In 2020, Election Day officially became Election Season.
As I write this, Joe Biden will be our next president. We are still unsure who will control the Senate.
But most results are known, and for the most part, things remain the same.
Like 2016, the polls were wildly inaccurate. Like 2018, we will likely have a divided government.
Democrats are holding the House of Representatives, albeit by fewer numbers than before, and barring any upsets, Republicans will control the Senate. Georgia will hold two additional races for the Senate later this year to provide the final answer to which party will control the Senate.
As of writing (November 7), Democrats hold 208 seats in the House, Republicans hold 193 seats, and 34 are uncalled. Of the uncalled, the majority are held by Democrats. It does not look like, however, that Republicans will take back the House. There will be 55 freshmen members in 2020, down from 115 new members in 2018. A majority of the freshmen class have experience in government.
In the Senate, a couple of Republican held seats switched to Democrats (Arizona and Colorado), and 1 held by a Democrat went to a Republican (Alabama). At present, it looks like the remaining incumbents will keep their seats; Republican Senators Thom Tillis (North Carolina) and Dan Sullivan (Alaska) will remain, as will Democratic Senator Gary Peters (Michigan).
The only governorship to switch was Montana, where Republican Greg Gianforte beat Democrat Mike Cooney.
As for the state legislatures, only New Hampshire changed from Democratic control to Republican. Arizona might change from Republican to Democratic as well; votes are still being counted.
Looking at the two chambers of the legislature and the governor, a total of three fourths of states have governors and legislatures of the same party, a sign that ticket-splitting might be waning nationwide.

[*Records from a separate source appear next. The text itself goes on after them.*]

-- ==== Sys2Proof/Certificates/Slice0/Obligations.lean ====
section
/-! DEFINITION. The statements about the model, for the provers. -/

open Sys2Proof Sys2Proof.Machine

/-! ## Register instructions -/

/-- R62: the binary arithmetic and logic instructions compute their result and set flags as its pseudocode
states; MOV, MOVI, MOVW and MOVH change no flag; and nothing else of the core changes but the PC. -/
def Obligations.BinaryArithmeticAndLogic : Prop :=
  ∀ (s : State) (c : CoreId) (d a b : Reg) (i8 : BitVec 8) (i16 : BitVec 16),
    let k := s.cores[c]
    let x := k.w[d]
    let y := k.w[a]
    let z := k.w[b]
    let cf := bit k.flg 2
    let zx8 := i8.setWidth 32
    let zx16 := i16.setWidth 32
    let sx8 := i8.signExtend 32
    let sx16 := i16.signExtend 32
    let short := fun (i : Instr) (k' : Core) => registerStep s i c k' (k.pc + 2#32) 1
    let long := fun (i : Instr) (k' : Core) => registerStep s i c k' (k.pc + 4#32) 1
    (s.ready c 1 →
      short (.add c d a) (k.sum d x y false) ∧
      short (.adc c d a) (k.sum d x y cf) ∧
      short (.addi c d i8) (k.sum d x sx8 false) ∧
      short (.sub c d a) (k.difference d x y false) ∧
      short (.sbc c d a) (k.difference d x y cf) ∧
      short (.neg c d a) (k.difference d 0#32 y false) ∧
      short (.cmp c d a) { k with flg := differenceFlags k.flg x y false } ∧
      short (.cmpi c d i8) { k with flg := differenceFlags k.flg x zx8 false } ∧
      short (.and c d a) (k.logic d (x &&& y)) ∧
      short (.or c d a) (k.logic d (x ||| y)) ∧
      short (.xor c d a) (k.logic d (x ^^^ y)) ∧
      short (.not c d a) (k.logic d (~~~y)) ∧
      short (.tst c d a) { k with flg := logicFlags k.flg (x &&& y) } ∧
      short (.mov c d a) (k.wrote d y) ∧
      short (.movi c d i8) (k.wrote d zx8)) ∧
    (s.ready c 2 →
      long (.addRrr c d a b) (k.sum d y z false) ∧
      long (.addiRri c d a i16) (k.sum d y sx16 false) ∧
      long (.subRrr c d a b) (k.difference d y z false) ∧
      long (.cmpw c a i16) { k with flg := differenceFlags k.flg y sx16 false } ∧
      long (.andRrr c d a b) (k.logic d (y &&& z)) ∧
      long (.orRrr c d a b) (k.logic d (y ||| z)) ∧
      long (.xorRrr c d a b) (k.logic d (y ^^^ z)) ∧
      long (.andi c d a i16) (k.logic d (y &&& zx16)) ∧
      long (.ori c d a i16) (k.logic d (y ||| zx16)) ∧
      long (.xori c d a i16) (k.logic d (y ^^^ zx16)) ∧
      long (.movw c d i16) (k.wrote d zx16) ∧
      long (.movh c d i16) (k.wrote d (zx16 * 65536#32 ||| (x &&& 0xFFFF#32))))

/-- R63: the shifts and rotates by Ws[4:0] or by imm16[4:0], C unchanged for an amount of 0; and SXB, SXH and
ZXH, which change no flag. -/
def Obligations.ShiftsAndExtension : Prop :=
  ∀ (s : State) (c : CoreId) (d a : Reg) (n5 : BitVec 5),
    let k := s.cores[c]
    let x := k.w[d]
    let y := k.w[a]
    let m := y.toNat % 32
    let n := n5.toNat
    let short := fun (i : Instr) (k' : Core) => registerStep s i c k' (k.pc + 2#32) 1
    let long := fun (i : Instr) (k' : Core) => registerStep s i c k' (k.pc + 4#32) 1
    let left := fun (v : Word) (n : Nat) => BitVec.ofNat 32 (v.toNat * 2 ^ n)
    let right := fun (v : Word) (n : Nat) => BitVec.ofNat 32 (v.toNat / 2 ^ n)
    let arith := fun (v : Word) (n : Nat) => BitVec.ofInt 32 (v.toInt / 2 ^ n)
    let around := fun (v : Word) (n : Nat) => (v >>> n) ||| (v <<< (32 - n))
    (s.ready c 1 →
      short (.lsl c d a) (k.shifted d m (left x m) (bit x (32 - m))) ∧
      short (.lsr c d a) (k.shifted d m (right x m) (bit x (m - 1))) ∧
      short (.asr c d a) (k.shifted d m (arith x m) (bit x (m - 1))) ∧
      short (.ror c d a) (k.shifted d m (around x m) (around x m).msb) ∧
      short (.sxb c d a) (k.wrote d ((y.setWidth 8).signExtend 32)) ∧
      short (.sxh c d a) (k.wrote d ((y.setWidth 16).signExtend 32)) ∧
      short (.zxh c d a) (k.wrote d (y &&& 0xFFFF#32))) ∧
    (s.ready c 2 →
      long (.lsli c d a n5) (k.shifted d n (left y n) (bit y (32 - n))) ∧
      long (.lsri c d a n5) (k.shifted d n (right y n) (bit y (n - 1))) ∧
      long (.asri c d a n5) (k.shifted d n (arith y n) (bit y (n - 1))) ∧
      long (.rori c d a n5) (k.shifted d n (around y n) (around y n).msb))

/-- R39, R41: a multiply or divide is issued; it takes the place of one of its kind in flight, and its result is
due 3 or 18 issue cycles on. A divide sets V at issue; a multiply changes no flag.

R39: the issue cycles that a multiply or a divide in flight still needs pass, and it writes PH and PL, or QT and
RM. Readings of the model that it rests on: assumption 24. -/
def Obligations.MultiplyAndDivide : Prop :=
  (∀ (s : State) (c : CoreId) (d a : Reg),
    let k := s.cores[c]
    let x := k.w[d]
    let y := k.w[a]
    let step := fun (i : Instr) (k' : Core) => registerStep s i c k' (k.pc + 2#32) 1
    let product := fun (p : Int) (k' : Core) =>
      k' = { k with mul := k'.mul } ∧
        ∃ f, k'.mul = some f ∧ f.due = k.issue + 3 ∧
          (f.ph ++ f.pl : BitVec 64) = BitVec.ofInt 64 p
    let quotient := fun (q r : Word) (v : Bool) =>
      { k with div := some ⟨k.issue + 18, q, r⟩, flg := setBit k.flg 3 v }
    s.ready c 1 →
      (∃ k', product (x.toNat * y.toNat) k' ∧ step (.mulu c d a) k') ∧
      (∃ k', product (x.toInt * y.toInt) k' ∧ step (.muls c d a) k') ∧
      (y = 0#32 → step (.divu c d a) (quotient 0xFFFFFFFF#32 x true) ∧
        step (.divs c d a) (quotient 0xFFFFFFFF#32 x true)) ∧
      (y ≠ 0#32 → step (.divu c d a) (quotient (x / y) (x % y) false)) ∧
      (x = 0x80000000#32 → y = 0xFFFFFFFF#32 →
        step (.divs c d a) (quotient 0x80000000#32 0#32 true)) ∧
      (y ≠ 0#32 → ¬(x = 0x80000000#32 ∧ y = 0xFFFFFFFF#32) →
        step (.divs c d a) (quotient (x.sdiv y) (x.srem y) false))) ∧
  (∀ (s : State) (c : CoreId), s.issues c = true →
    let k := s.cores[c]
    (∀ f, k.mul = some f → ∃ t, exec (.multiplyResult c) s = .next t ∧
      t.cores[c].ph = f.ph ∧ t.cores[c].pl = f.pl ∧ t.cores[c].mul = none ∧
      t.cores[c].issue = max k.issue f.due ∧ t.cores[c].w = k.w ∧ t.cores[c].flg = k.flg ∧
      t.cores[c].pc = k.pc ∧ (∀ e, e ≠ c → t.cores[e] = s.cores[e]) ∧ t.mem = s.mem ∧ SameBlocks s t) ∧
    (∀ f, k.div = some f → ∃ t, exec (.divideResult c) s = .next t ∧
      t.cores[c].qt = f.qt ∧ t.cores[c].rm = f.rm ∧ t.cores[c].div = none ∧
      t.cores[c].issue = max k.issue f.due ∧ t.cores[c].w = k.w ∧ t.cores[c].flg = k.flg ∧
      t.cores[c].pc = k.pc ∧ (∀ e, e ≠ c → t.cores[e] = s.cores[e]) ∧ t.mem = s.mem ∧ SameBlocks s t))

/-- R44, R45: the decimal add and subtract instructions work digit by digit, set Z, V and D, and leave N and
C; DADJ adjusts the digits of one word and clears V.

R46: CVDB sums nibble value times ten to its place, V where a nibble exceeds 9; CVBD converts the value
modulo 100,000,000, V where it exceeds 99,999,999. Both set Z and leave N, C and D. -/
def Obligations.DecimalInstructions : Prop :=
  (∀ (s : State) (c : CoreId) (d a : Reg),
    let k := s.cores[c]
    let x := k.w[d]
    let y := k.w[a]
    let df := bit k.flg 4
    let bad := decide (∃ i : Fin 8, 9 < nibble x i ∨ 9 < nibble y i)
    let step := fun (i : Instr) (r : Word) (v dd : Bool) =>
      registerStep s i c { k with w := k.w.set d r, flg := decimalFlags k.flg r v dd } (k.pc + 2#32) 1
    let add := fun (i : Instr) (x y : Word) (cin v : Bool) =>
      ∃ r, IsDecimalSum x y cin r ∧ step i r v (decide (decimalCarry x y cin 8 = 1))
    let sub := fun (i : Instr) (bin : Bool) =>
      ∃ r, IsDecimalDifference x y bin r ∧ step i r bad (decide (decimalBorrow x y bin 8 = 1))
    s.ready c 1 →
      add (.badd c d a) x y false bad ∧ add (.badc c d a) x y df bad ∧
      sub (.bsub c d a) false ∧ sub (.bsbc c d a) df ∧
      add (.dadj c d) x 0#32 false false) ∧
  (∀ (s : State) (c : CoreId) (d a : Reg),
    let k := s.cores[c]
    let y := k.w[a]
    let flags := fun (r : Word) (v : Bool) => setBit (setBit k.flg 0 (decide (r = 0#32))) 3 v
    let step := fun (i : Instr) (r : Word) (v : Bool) (cycles : Nat) =>
      registerStep s i c { k with w := k.w.set d r, flg := flags r v } (k.pc + 2#32) cycles
    s.ready c 1 →
      (∃ r, (∀ i < 8, nibble r i = y.toNat / 10 ^ i % 10) ∧
        step (.cvbd c d a) r (decide (99999999 < y.toNat)) 4) ∧
      step (.cvdb c d a)
        (BitVec.ofNat 32 (nibble y 0 + nibble y 1 * 10 + nibble y 2 * 100 + nibble y 3 * 1000 +
          nibble y 4 * 10000 + nibble y 5 * 100000 + nibble y 6 * 1000000 + nibble y 7 * 10000000))
        (decide (∃ i : Fin 8, 9 < nibble y i)) 2)


/-! ## Memory -/

/-- R64, R66: a load reads the bytes at its address, widens them and writes Wd; LDWS and POP read from W15, and
POP moves W15 on before it writes Wd. -/
def Obligations.MemoryLoads : Prop :=
  ∀ (s : State) (c : CoreId) (d a : Reg) (i8 : BitVec 8) (i16 : BitVec 16),
    let k := s.cores[c]
    let base := k.w[a]
    let off := k.w[a] + i16.signExtend 32
    let sp := k.w[(15 : Reg)]
    let slot := sp + 4#32 * i8.setWidth 32
    let val := fun (ad : Word) (n : Nat) => s.valueAt ad.toNat n
    let short := fun (i : Instr) (ad : Word) (n : Nat) (k' : Core) =>
      s.ready c 1 → s.accessible c true false ad.toNat n → registerStep s i c k' (k.pc + 2#32) 1
    let long := fun (i : Instr) (ad : Word) (n : Nat) (v : Word) =>
      s.ready c 2 → s.accessible c true false ad.toNat n →
        registerStep s i c (k.wrote d v) (k.pc + 4#32) 1
    short (.ldb c d a) base 1 (k.wrote d (BitVec.ofNat 32 (val base 1))) ∧
    short (.ldh c d a) base 2 (k.wrote d (BitVec.ofNat 32 (val base 2))) ∧
    short (.ldw c d a) base 4 (k.wrote d (BitVec.ofNat 32 (val base 4))) ∧
    short (.ldws c d i8) slot 4 (k.wrote d (BitVec.ofNat 32 (val slot 4))) ∧
    short (.pop c d) sp 4 ((k.wrote 15 (sp + 4#32)).wrote d (BitVec.ofNat 32 (val sp 4))) ∧
    long (.ldbRri c d a i16) off 1 (BitVec.ofNat 32 (val off 1)) ∧
    long (.ldbs c d a i16) off 1 ((BitVec.ofNat 8 (val off 1)).signExtend 32) ∧
    long (.ldhRri c d a i16) off 2 (BitVec.ofNat 32 (val off 2)) ∧
    long (.ldhs c d a i16) off 2 ((BitVec.ofNat 16 (val off 2)).signExtend 32) ∧
    long (.ldwRri c d a i16) off 4 (BitVec.ofNat 32 (val off 4))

Republicans gained control of all three power positions in two states this year: New Hampshire and Montana, where the new Republican governor replaced the outgoing Democratic governor. These results give the Republicans 23 states, compared to Democratic control of 15 states. In 11 states, one of the three power positions is held by a different party, which is the lowest split government control since 1952. In the 2000s, the number of splits was 20 or more.
As for redistricting, in a majority of the states it will be controlled by a single party. The 2020 Census will provide population numbers to the states to determine Congressional districts. With the huge Republican wins in the states in 2010, most Congressional House seats have been redistricted for a Republican advantage. Even with this advantage, the Democrats have won majorities in Congress. As such, it might be difficult to find any more advantages for Republicans.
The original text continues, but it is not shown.